扉の奥からは、レイヴンが神具の斧を肩に担ぎ、凄まじい威圧感を放ちながら現れる。そしてその後ろには、冷徹な執事服に身を包んだアーキヴァルと、大公レオハルトの姿があった。
「主の『道路工事』のおかげで、貴様らの薄汚い兵器のプレス加工は済んだようだな」
レイヴンが、冷酷な瞳で見下ろす。
「ヒィッ……! お、お許しを……! 我々は神聖ザギアス帝国の……!」
「証拠は十分に揃いましたよ、ドラクル将軍。これにて、帝国第二軍は完全な無力化(道路公団への就職)です」
アーキヴァルが、分厚いバインダーから【完全なる破滅への第二の請求書】を取り出し、将軍の目の前にドンッと突きつけた。

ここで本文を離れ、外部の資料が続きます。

-- ==== Sys2Proof/Config.lean ====
section
/-!
DEFINITION. What an implementation fixes, what standards outside the spec compute, and the free
values. An opaque constant has no body, so no proof can rest on its value.
-/

namespace Sys2Proof.Config

/-! Status codes of R326. -/
def ok : Nat := 0x00
def replayed : Nat := 0x01
def short : Nat := 0x02
def accessDenied : Nat := 0x10
def translationFault : Nat := 0x11
def extentRevoked : Nat := 0x12
def staleRoute : Nat := 0x13
def staleVersion : Nat := 0x14
def poisoned : Nat := 0x15
def noSpace : Nat := 0x16
def backoff : Nat := 0x17
def invalidDescriptor : Nat := 0x18
def fuelExhausted : Nat := 0x19
def abortedReset : Nat := 0x20
def outcomeUnknown : Nat := 0x21
def timeout : Nat := 0x22
def shed : Nat := 0x23
def deviceOutOfService : Nat := 0x30

/-! Free values. Each is applied to a fresh number or to the operands it depends on. -/

/-- The DRBG's outputs (R553), by draw number. DESIGN CHOICE: log entry 9. -/
opaque entropy : Nat → Nat
/-- A byte of DRAM whose contents a short RESET_N pulse left undefined: pulse and PHA (R569).
DESIGN CHOICE: log entry 6. -/
opaque freeByte : Nat → Nat → Byte
/-- Data that an owner on another chip returns for a line: draw number and PHA.
DESIGN CHOICE: log entry 10. -/
opaque peerLine : Nat → Nat → List Byte
/-- A value that the spec leaves unstated: which one, and the operands or a draw number.
DESIGN CHOICE: log entry 7. -/
opaque unstated : Nat → Nat → Nat
/-- The offsets that the read-threshold tracking loop reaches from old offsets and corrected bits (R72).
DESIGN CHOICE: log entry 12. -/
opaque trackOffset : Nat → Nat → Nat

/-! Functions of standards that the spec names and does not restate. -/

/-- An ECDSA P-384 signature: key name, message. -/
opaque ecdsaSign : Nat → List Byte → List Byte
/-- The Maeleth debug key (R558). -/
opaque debugKey : List Byte
/-- The identity public key derived from the fuses (R552, R562). -/
opaque identityKey : List Byte
/-- The alias certificate of a boot: BODY_DIGEST, SVN, DEBUG_STATE (R552, R556). -/
opaque aliasCert : List Byte → Nat → Nat → List Byte
/-- The digest of the ROM, measurement 1 (R557). DESIGN CHOICE: log entry 12. -/
opaque romDigest : List Byte
/-- The digest of a configuration copy, measurement 6: its numbers and octets outside area 0x9000 (R557).
DESIGN CHOICE: log entry 12. -/
opaque cfgDigest : FMap Nat → FMap (List Byte) → List Byte

/-- The set of 0 to 1,023 in which a sliver's directory partition keeps a line (R184).
DESIGN CHOICE: log entry 11. -/
opaque dirSet : Nat → Nat
/-- The number by which a sender chooses among a node's sub-ports: node and TC (R222).
DESIGN CHOICE: log entry 11. -/
opaque pathHash : Nat → Nat → Nat
/-- The set of the PTC that a lookup probes: tenant and page, of 2 MiB or of 1 GiB (R270).
DESIGN CHOICE: log entry 11. -/
opaque ptcSet : Nat → Nat → Nat
/-- The set of 0 to 31 in which a slice keeps a line (R179). -/
opaque sliceSet : Nat → Nat

end Sys2Proof.Config
end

「さあ、この莫大な『事象平滑の手数料』、貴様らの身と魂を労働力に変えて、この料金所で永遠に通行料を徴収し続けてもらいましょうか。帝国への良い宣戦布告の返礼となります」
シノンの冷たい宣告と共に、ドラクル将軍と帝国兵たちは完全に心をへし折られ、誘導棒を持ったまま大人しく交通整理の業務へと就かされていった。
***
数日後。日だまり郷の黄金の城塞。
「……終わりましたね。大地を削る帝国の陸上戦艦が、アルド様の腕によって見事なロードヒーティング付きハイウェイに成り下がりました。そして、捕らえた将軍と兵士たちは、西の街道で立派な『交通整理と料金徴収員』として汗を流しております」
記録係のアーキヴァルが、大公から送られてきた莫大な報酬と、行商人ギルドから届いた感謝の特産品の山を確認しながら、手帳の『対・神聖ザギアス帝国・請求書』の第二ページ目に羽ペンを走らせる。

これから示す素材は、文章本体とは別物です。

-- ==== Sys2Proof/Syntax.lean ====
section
/-!
DEFINITION. The commands of the device: one constructor of `Instr` for each row of
spec/opcode_table.json, and the types of their operands.

A command is an event at the device's boundary or inside it: a message or frame arrives, a timer
reaches its deadline, an access ends, an engine takes its next step. An operand names the object
the event concerns, or carries what comes from outside the device with it.
-/

namespace Sys2Proof

/-- The domains that sleep (R497). -/
inductive ClkDomain where
  | kit (n : Nat)
  | port (n : Nat)
  | mesh
  | dram
  | nand
  | carillon
  deriving DecidableEq, Repr

/-- A number for each sleeping domain. -/
def ClkDomain.key : ClkDomain → Nat
  | .kit n => n
  | .port n => 1000 + n
  | .mesh => 2000
  | .dram => 2001
  | .nand => 2002
  | .carillon => 2003

/-- An ODP session (R511, R524): CAN FD, a port's mailbox, an address of the management VLAN, a script. -/
inductive Session where
  | can
  | mailbox (port : Nat)
  | vlan (addr : Nat)
  | script
  deriving DecidableEq, Repr

/-- An ODP message (R519). `reserved` holds when a reserved field of the header is not zero. -/
structure OdpMsg where
  op : Nat
  tid : Nat
  index : Nat
  sub : Nat
  ten : Bool
  tenant : Nat
  status : Nat
  arg : Nat
  reserved : Bool
  data : List Byte
  /-- The sub-port over which a VLAN message came. -/
  via : Nat
  deriving DecidableEq, Repr

/-- Where a unit lies in the NAND array (R66, R67). -/
structure FrostLoc where
  chan : Nat
  die : Nat
  block : Nat
  row : Nat
  slc : Bool
  deriving DecidableEq, Repr

/-- Which processor runs a Phicor instruction: a tabor, a port's Gale processor, Carillon (R148). -/
inductive Proc where
  | tabor (n : Nat)
  | gale (port : Nat)
  | carillon
  deriving DecidableEq, Repr

/-- An XLT packet: the header of R220 and the payload. -/
structure Pkt where
  version : Nat
  kind : Nat
  tc : Nat
  syn : Bool
  retx : Bool
  ceEcho : Bool
  src : Nat
  dst : Nat
  gen : Nat
  comp : Nat
  job : Nat
  window : Nat
  status : Nat
  first : Bool
  last : Bool
  offset : Nat
  psn : Nat
  ackPsn : Nat
  seq : Nat
  counter : Nat
  counted : Bool
  len : Nat
  aop : Nat
  a64 : Bool
  /-- A reserved field of the header is not zero. -/
  reserved : Bool
  payload : List Byte
  deriving DecidableEq, Repr

/-- A received XLT frame with the outcomes of the checks outside the XLT header (R218, R219). -/
structure RxFrame where
  sub : Nat
  /-- The ICV is right and the SA is the one in use. -/
  macsecOk : Bool
  /-- IPv6 source and destination addresses. -/
  srcAddr : Nat
  dstAddr : Nat
  udpPort : Nat
  checksumOk : Bool
  ce : Bool
  pkt : Pkt
  deriving DecidableEq, Repr

/-- A coherence message (R188, R189). -/
structure CohMsg where
  mtype : Nat
  src : Nat
  dst : Nat
  tag : Nat
  status : Nat
  /-- PHA[49:6] at the home chip. -/
  line : Nat
  backoffExp : Nat
  aop : Nat
  a64 : Bool
  word : Nat
  half : Bool
  dirty : Bool
  payload : List Byte
  /-- The domain index of the sending and of the receiving chip (R179). -/
  srcChip : Nat
  dstChip : Nat
  /-- The frame that brought it from another chip; none for a message of this chip's mesh. -/
  frame : Option RxFrame
  deriving DecidableEq, Repr

/-- What a neighbour's LLDP frame says (R228). -/
structure Neighbour where
  mac : Nat
  portName : Nat
  /-- The Maeleth TLV: NODE_ID, COMPOSITION, GENERATION, LANE_MODE, sub-port index. -/
  maeleth : Option (Nat × Nat × Nat × Nat × Nat)
  ttl : Nat
  deriving DecidableEq, Repr

/-- A frame that a sub-port sends. -/
inductive FrameOut where
  | xlt (p : Pkt)
  | lldp (node comp gen : Nat)
  /-- A frame of the management VLAN (R532): address, UDP destination port, message. -/
  | mgmt (addr udp : Nat) (bytes : List Byte)
  deriving DecidableEq, Repr

/-- The arbiters of R454: one for each sliver, one for each pseudo-channel. -/
inductive Arbiter where
  | sliver (n : Nat)
  | pch (n : Nat)
  deriving DecidableEq, Repr

/-- A request at a pseudo-channel arbiter (R454): its requester, and whether it is high-priority. -/
structure PcReq where
  requester : Nat
  high : Bool
  line : Nat
  deriving DecidableEq, Repr

/-- Four 64-bit words: an entry of the command ring (R283). -/
structure Quad where
  w0 : Word
  w1 : Word
  w2 : Word
  w3 : Word
  deriving DecidableEq, Repr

「アルド殿が舗装したあの街道、今では『奇跡の神仙ハイウェイ』と呼ばれ、馬車のスピードが通常の三倍に跳ね上がり、王国の経済をかつてないほど回しているそうだな。帝国の侵略計画など、完全に極上のインフラ整備の手伝いにされたというわけだ」
レイヴンが、暖炉の前でシロ(星狼)にブラッシングをしてやるアルドを眺めながら、不敵に笑う。
「ええ。ですが、これで帝国も完全に後には引けなくなったはずです。陸と空の超兵器を失った皇帝は、いよいよ国家の存亡をかけて全軍を動かしてくるでしょう。しかし……我々の完璧な情報網とアルド様の【究極の家事】が、奴らの野望を全て未然に打ち砕き、最後には皇帝の玉座すらもチリトリで掃除して差し上げます」
アーキヴァルの眼鏡の奥で、全てを計算し尽くした冷徹な死神の光が煌めいた。
最強の便利屋の「ただの道路舗装」は、国土分断の危機をただの土木工事として解決し、超大国の軍事侵攻を粉砕するだけでなく、王国に最高の物流環境をもたらす奇跡のハイウェイを誕生させてしまったのである。
城塞の住人たちによる「能動的な悪の粉砕」は、大陸最大の軍事帝国を敵に回す大戦において、完璧な第二歩を踏み出し、次なる絶望の舞台へと着実に駒を進めるのであった。